5. **Feature Selection**: The **SelectKBest** method is used to identify the most informative features for predictive modeling, enhancing model performance.

## Model Evaluation

After preprocessing, five regression models are trained and evaluated using **RMSE** as the key metric.

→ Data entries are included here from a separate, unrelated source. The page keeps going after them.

/-! ### Keys -/

theorem pqKeys_eq_some_iff {ns : NodeStore} {q : List NodeIdx} {ks : List Freq} :
    pqKeys ns q = some ks ↔ List.Forall₂ (fun n k => key ns n = some k) q ks := by
  induction q generalizing ks with
  | nil => simp [pqKeys, eq_comm]
  | cons n q ih =>
    rw [List.forall₂_cons_left_iff, pqKeys]
    cases hn : nodeAt ns n with
    | none => simp [key, hn]
    | some r =>
      cases hq : pqKeys ns q with
      | none => simp [← ih, hq]
      | some ks' =>
        have hk : key ns n = some r.freq := by simp [key, hn]
        simp only [← ih, hq, hk, Option.some.injEq]
        constructor
        · rintro rfl
          exact ⟨_, _, rfl, rfl, rfl⟩
        · rintro ⟨_, _, rfl, rfl, rfl⟩
          rfl

/-- The keys are readable exactly when every entry is allocated. -/
theorem pqKeys_isSome_iff (ns : NodeStore) (q : List NodeIdx) :
    (pqKeys ns q).isSome ↔ ∀ n ∈ q, n.toNat < ns.length := by
  induction q with
  | nil => simp [pqKeys]
  | cons n q ih =>
    have hn := nodeAt_isSome_iff ns n
    cases h : nodeAt ns n <;> cases hq : pqKeys ns q <;> simp_all [pqKeys]

/-! ### The minimum -/

theorem minPos_isSome_iff (ks : List Freq) : (minPos ks).isSome ↔ ks ≠ [] := by
  cases ks with
  | nil => simp [minPos]
  | cons k ks =>
    simp only [minPos, ne_eq, reduceCtorEq, not_false_eq_true, iff_true]
    split
    · rfl
    · split <;> rfl

/-- `minpos` splits the keys: greater ones before it, none smaller after it (R13). -/
theorem minPos_eq_some {ks : List Freq} {j : Nat} {m : Freq} (h : minPos ks = some (j, m)) :
    ∃ before after, ks = before ++ m :: after ∧ before.length = j ∧ (∀ x ∈ before, m.toNat < x.toNat) ∧
      ∀ y ∈ after, m.toNat ≤ y.toNat := by
  induction ks generalizing j m with
  | nil => simp [minPos] at h
  | cons k ks ih =>
    simp only [minPos] at h
    split at h
    · next hn =>
      obtain ⟨rfl, rfl⟩ : 0 = j ∧ k = m := by simpa using h
      have : ks = [] := by
        by_contra hne
        simpa [hn] using (minPos_isSome_iff ks).mpr hne
      exact ⟨[], ks, rfl, rfl, by simp, by simp [this]⟩
    · next i x hi =>
      obtain ⟨before, after, rfl, rfl, hb, ha⟩ := ih hi
      split at h
      · next hle =>
        obtain ⟨rfl, rfl⟩ : 0 = j ∧ k = m := by simpa using h
        refine ⟨[], _, rfl, rfl, by simp, fun y hy => ?_⟩
        have hkx : k.toNat ≤ x.toNat := hle
        rcases List.mem_append.mp hy with hy | hy
        · exact hkx.trans (hb y hy).le
        · rcases List.mem_cons.mp hy with rfl | hy
          · exact hkx
          · exact hkx.trans (ha y hy)
      · next hle =>
        obtain ⟨rfl, rfl⟩ : before.length + 1 = j ∧ x = m := by simpa using h
        have hxk : x.toNat < k.toNat := Nat.lt_of_not_le hle
        exact ⟨k :: before, after, rfl, rfl, by simpa using ⟨hxk, hb⟩, ha⟩

/-- The only split of this form is the one `minpos` finds. -/
theorem minPos_append {before after : List Freq} {m : Freq} (hb : ∀ x ∈ before, m.toNat < x.toNat)
    (ha : ∀ y ∈ after, m.toNat ≤ y.toNat) : minPos (before ++ m :: after) = some (before.length, m) := by
  induction before with
  | nil =>
    simp only [List.nil_append, minPos]
    split
    · rfl
    · next j x hx =>
      obtain ⟨b, a, rfl, -, -⟩ := minPos_eq_some hx
      exact if_pos (ha x (by simp))
  | cons k before ih =>
    have hk : ¬ k ≤ m := Nat.not_le.mpr (hb k (by simp))
    simp [minPos, ih fun x hx => hb x (by simp [hx]), hk]

/-! ### Extraction (R102, R113) -/

theorem earliestMin_keys {ns : NodeStore} {q before after : List NodeIdx} {n : NodeIdx} {k : Freq}
    (h : EarliestMin ns q before n k after) :
    ∃ bs as, pqKeys ns q = some (bs ++ k :: as) ∧ bs.length = before.length ∧ (∀ x ∈ bs, k.toNat < x.toNat) ∧
      ∀ y ∈ as, k.toNat ≤ y.toNat := by
  obtain ⟨rfl, hn, hb, ha⟩ := h
  have side : ∀ (l : List NodeIdx) (P : Nat → Prop), (∀ x ∈ l, ∃ kx, key ns x = some kx ∧ P kx.toNat) →
      ∃ ks, List.Forall₂ (fun n k => key ns n = some k) l ks ∧ ∀ x ∈ ks, P x.toNat := by
    intro l P hl
    induction l with
    | nil => exact ⟨[], .nil, by simp⟩
    | cons x l ih =>
      obtain ⟨kx, hkx, hP⟩ := hl x (by simp)
      obtain ⟨ks, hks, hall⟩ := ih fun y hy => hl y (by simp [hy])
      exact ⟨kx :: ks, .cons hkx hks, by simpa using ⟨hP, hall⟩⟩
  obtain ⟨bs, hbs, hbP⟩ := side before (k.toNat < ·) hb
  obtain ⟨as, has, haP⟩ := side after (k.toNat ≤ ·) ha
  exact ⟨bs, as, pqKeys_eq_some_iff.mpr (List.rel_append hbs (.cons hn has)), hbs.length_eq.symm, hbP, haP⟩

/-- The extraction takes the entry the spec names, and the others keep their order. -/
theorem extractMin_of_earliestMin {ns : NodeStore} {q before after : List NodeIdx} {n : NodeIdx} {k : Freq}
    (h : EarliestMin ns q before n k after) :
    extractMin ns q = some { node := n, freq := k, rest := before ++ after } := by
  obtain ⟨bs, as, hks, hlen, hb, ha⟩ := earliestMin_keys h
  obtain ⟨rfl, -⟩ := h
  simp [extractMin, hks, minPos_append hb ha, hlen, List.eraseIdx_append_of_length_le]

theorem forall₂_split {q : List NodeIdx} {bs as : List Freq} {m : Freq} {R : NodeIdx → Freq → Prop}
    (h : List.Forall₂ R q (bs ++ m :: as)) : ∃ before n after, q = before ++ n :: after ∧ before.length = bs.length ∧
      List.Forall₂ R before bs ∧ R n m ∧ List.Forall₂ R after as := by
  induction bs generalizing q with
  | nil =>
    obtain ⟨n, after, hn, hafter, rfl⟩ := List.forall₂_cons_right_iff.mp h
    exact ⟨[], n, after, rfl, rfl, .nil, hn, hafter⟩
  | cons b bs ih =>
    obtain ⟨x, q, hx, hq, rfl⟩ := List.forall₂_cons_right_iff.mp h
    obtain ⟨before, n, after, rfl, hlen, hb, hn, ha⟩ := ih hq
    exact ⟨x :: before, n, after, rfl, by simp [hlen], .cons hx hb, hn, ha⟩

/-- A bound on all keys of a list of entries, said entry by entry. -/
theorem sided {ns : NodeStore} {q : List NodeIdx} {ks : List Freq} {P : Nat → Prop}
    (h : List.Forall₂ (fun n k => key ns n = some k) q ks) (hP : ∀ k ∈ ks, P k.toNat) :
    ∀ x ∈ q, ∃ kx, key ns x = some kx ∧ P kx.toNat := by
  induction h with
  | nil => simp
  | cons hk _ ih =>
    intro x hx
    rcases List.mem_cons.mp hx with rfl | hx
    · exact ⟨_, hk, hP _ (by simp)⟩
    · exact ih (fun k hk => hP k (by simp [hk])) x hx

/-- An extraction that answers has taken the earliest of the minima. -/
theorem extractMin_eq_some {ns : NodeStore} {q : List NodeIdx} {x : Extracted} (h : extractMin ns q = some x) :
    ∃ before after, EarliestMin ns q before x.node x.freq after ∧ x.rest = before ++ after := by
  unfold extractMin at h
  split at h
  · cases h
  next ks hks =>
  split at h
  · cases h
  next j m hm =>
  split at h
  · cases h
  next n hn =>
  obtain rfl := Option.some.inj h
  obtain ⟨bs, as, rfl, rfl, hb, ha⟩ := minPos_eq_some hm
  obtain ⟨before, y, after, rfl, hlen, hbefore, hy, hafter⟩ := forall₂_split (pqKeys_eq_some_iff.mp hks)
  obtain rfl : y = n := by simpa [← hlen] using hn
  refine ⟨before, after, ⟨rfl, hy, sided hbefore hb, sided hafter ha⟩, ?_⟩
  simp [← hlen, List.eraseIdx_append_of_length_le]

/-- An extraction answers unless the queue is empty or an entry is not allocated. -/
theorem extractMin_isSome_iff (ns : NodeStore) (q : List NodeIdx) :
    (extractMin ns q).isSome ↔ q ≠ [] ∧ ∀ n ∈ q, n.toNat < ns.length := by
  constructor
  · intro h
    obtain ⟨x, hx⟩ := Option.isSome_iff_exists.mp h
    obtain ⟨before, after, ⟨hq, hrest⟩, -⟩ := extractMin_eq_some hx
    refine ⟨by simp [hq], (pqKeys_isSome_iff ns q).mp ?_⟩
    obtain ⟨bs, as, hks, -⟩ := earliestMin_keys ⟨hq, hrest⟩
    simp [hks]
  · rintro ⟨hne, hall⟩
    obtain ⟨ks, hks⟩ := Option.isSome_iff_exists.mp ((pqKeys_isSome_iff ns q).mpr hall)
    have hlen := (pqKeys_eq_some_iff.mp hks).length_eq
    have hks' : ks ≠ [] := by
      rintro rfl
      exact hne (List.length_eq_zero_iff.mp hlen)
    obtain ⟨⟨j, m⟩, hm⟩ := Option.isSome_iff_exists.mp ((minPos_isSome_iff ks).mpr hks')
    obtain ⟨bs, as, rfl, rfl, -⟩ := minPos_eq_some hm
    have hj : bs.length < q.length := by simp [hlen]
    simp [extractMin, hks, hm, hj]

/-- What an extraction leaves: one entry fewer, the others in their order. -/
theorem extractMin_rest {ns : NodeStore} {q : List NodeIdx} {x : Extracted} (h : extractMin ns q = some x) :
    x.rest.Sublist q ∧ x.rest.length + 1 = q.length ∧ x.node ∈ q ∧ key ns x.node = some x.freq := by
  obtain ⟨before, after, ⟨rfl, hk, -⟩, hr⟩ := extractMin_eq_some h
  refine ⟨?_, by simp [hr]; omega, by simp, hk⟩
  rw [hr]
  exact List.Sublist.append_left (List.sublist_cons_self _ _) _

/-! ### The merge step (R103) -/

/-- What a merge step that completes has done. -/
theorem mergeStep_eq_merged {s t : State} {n : NodeIdx} {f : Freq} (h : mergeStep s = .merged n f t) :
    ∃ a b, extractMin s.nodes s.pq = some a ∧ extractMin s.nodes a.rest = some b ∧
      f.toNat = a.freq.toNat + b.freq.toNat ∧ s.storeFull = false ∧ n = s.nodeCount ∧
      t = (s.withPq (b.rest ++ [n])).allocNode (.internal f a.node b.node) := by
  unfold mergeStep mergeNodes at h
  split at h
  · cases h
  split at h
  · cases h
  next a ha =>
  split at h
  · cases h
  next b hb =>
  split at h
  · cases h
  next hsum =>
  split at h
  · cases h
  next hfull =>
  cases h
  refine ⟨a, b, ha, hb, ?_, by simpa using hfull, rfl, rfl⟩
  simp only [Config.freqMax, not_lt] at hsum
  rw [BitVec.toNat_add, Nat.mod_eq_of_lt (by omega)]

/-- Why a merge step fails, and that it fails for that reason alone (R103 steps 1, 3, 4). -/
theorem mergeStep_eq_failed {s : State} {e : ErrKind} (h : mergeStep s = .failed e) :
    (s.pq.length < 2 ∧ e = .emptyStructure) ∨
      ∃ a b, extractMin s.nodes s.pq = some a ∧ extractMin s.nodes a.rest = some b ∧
        ((Config.freqMax < a.freq.toNat + b.freq.toNat ∧ e = .freqOverflow) ∨
          (a.freq.toNat + b.freq.toNat ≤ Config.freqMax ∧ s.storeFull = true ∧ e = .capacity)) := by
  unfold mergeStep mergeNodes at h
  split at h
  · next hlen =>
    cases h
    exact .inl ⟨hlen, rfl⟩
  split at h
  · cases h
  next a ha =>
  split at h
  · cases h
  next b hb =>
  refine .inr ⟨a, b, ha, hb, ?_⟩
  split at h
  · next hsum =>
    cases h
    exact .inl ⟨hsum, rfl⟩
  next hsum =>
  split at h
  · next hfull =>
    cases h
    exact .inr ⟨not_lt.mp hsum, hfull, rfl⟩
  · cases h

/-- A merge step has an answer when the entries of the queue are allocated. -/
theorem mergeStep_ne_stuck {s : State} (h : QueueAllocated s) : mergeStep s ≠ .stuck := by
  unfold mergeStep mergeNodes
  split
  · simp
  next hlen =>
  have hne : s.pq ≠ [] := by
    rintro h0
    simp [h0] at hlen
  obtain ⟨a, ha⟩ := Option.isSome_iff_exists.mp ((extractMin_isSome_iff s.nodes s.pq).mpr ⟨hne, h⟩)
  obtain ⟨hsub, hl, -, -⟩ := extractMin_rest ha
  have hne' : a.rest ≠ [] := by
    rintro h0
    simp [h0] at hl
    omega
  obtain ⟨b, hb⟩ := Option.isSome_iff_exists.mp
    ((extractMin_isSome_iff s.nodes a.rest).mpr ⟨hne', fun n hn => h n (hsub.subset hn)⟩)
  simp only [ha, hb]
  split <;> [simp; (split <;> simp)]

/-- A merge step takes one entry off the queue and adds one node (R103). -/
theorem mergeStep_counts {s t : State} {n : NodeIdx} {f : Freq} (h : mergeStep s = .merged n f t) :
    t.pq.length + 1 = s.pq.length ∧ t.nodes.length = s.nodes.length + 1 := by
  obtain ⟨a, b, ha, hb, -, -, -, rfl⟩ := mergeStep_eq_merged h
  have h1 := (extractMin_rest ha).2.1
  have h2 := (extractMin_rest hb).2.1
  constructor <;> simp
  omega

The results are as follows:

- **Random Forest**: Best performance with an RMSE of **0.00265**.
- **XGBoost**: Second-best performance with an RMSE of **0.00278**.
- **Decision Tree**: RMSE of **0.00282**, closely following XGBoost.
- **Deep Neural Network (DNN)**: RMSE of **0.00283**, slightly higher than Decision Tree.
- **Linear Regression**: RMSE of **0.00393**, significantly worse than the other models.

## Model Tuning

- **GridSearchCV**: Used for hyperparameter tuning of the XGBoost, and Decision Tree models.
- **Keras Tuner (Hyperband)**: Applied for optimizing the Deep Neural Network model's parameters.

## Conclusion

Among the five models tested, **Random Forest** outperformed the others, achieving the lowest RMSE, indicating its superior ability to predict used car prices. **XGBoost**, **Decision Tree**, and **DNN** performed similarly, while **Linear Regression** lagged behind in terms of predictive accuracy.

## How to Run the Project

1. Clone this repository.
```bash
git clone https://github.com/asenacak/UsedCarsML.git
```
2. Download the dataset from the following link: [US Used Cars dataset (3 million)](https://www.kaggle.com/datasets/ananaymital/us-used-cars-dataset).
3. Install the necessary dependencies.
4. Run the Jupyter notebooks:

* Used_Cars_Data_Cleaning.ipynb: Data preprocessing and cleaning.
* models_usedcars.ipynb: Model building, evaluation, and hyperparameter tuning.

## Dependencies

* Python 3
* Jupyter Notebook
* pandas
* scikit-learn
* XGBoost
* TensorFlow/Keras
* Keras Tuner
* matplotlib

## License

This project is licensed under the MIT License.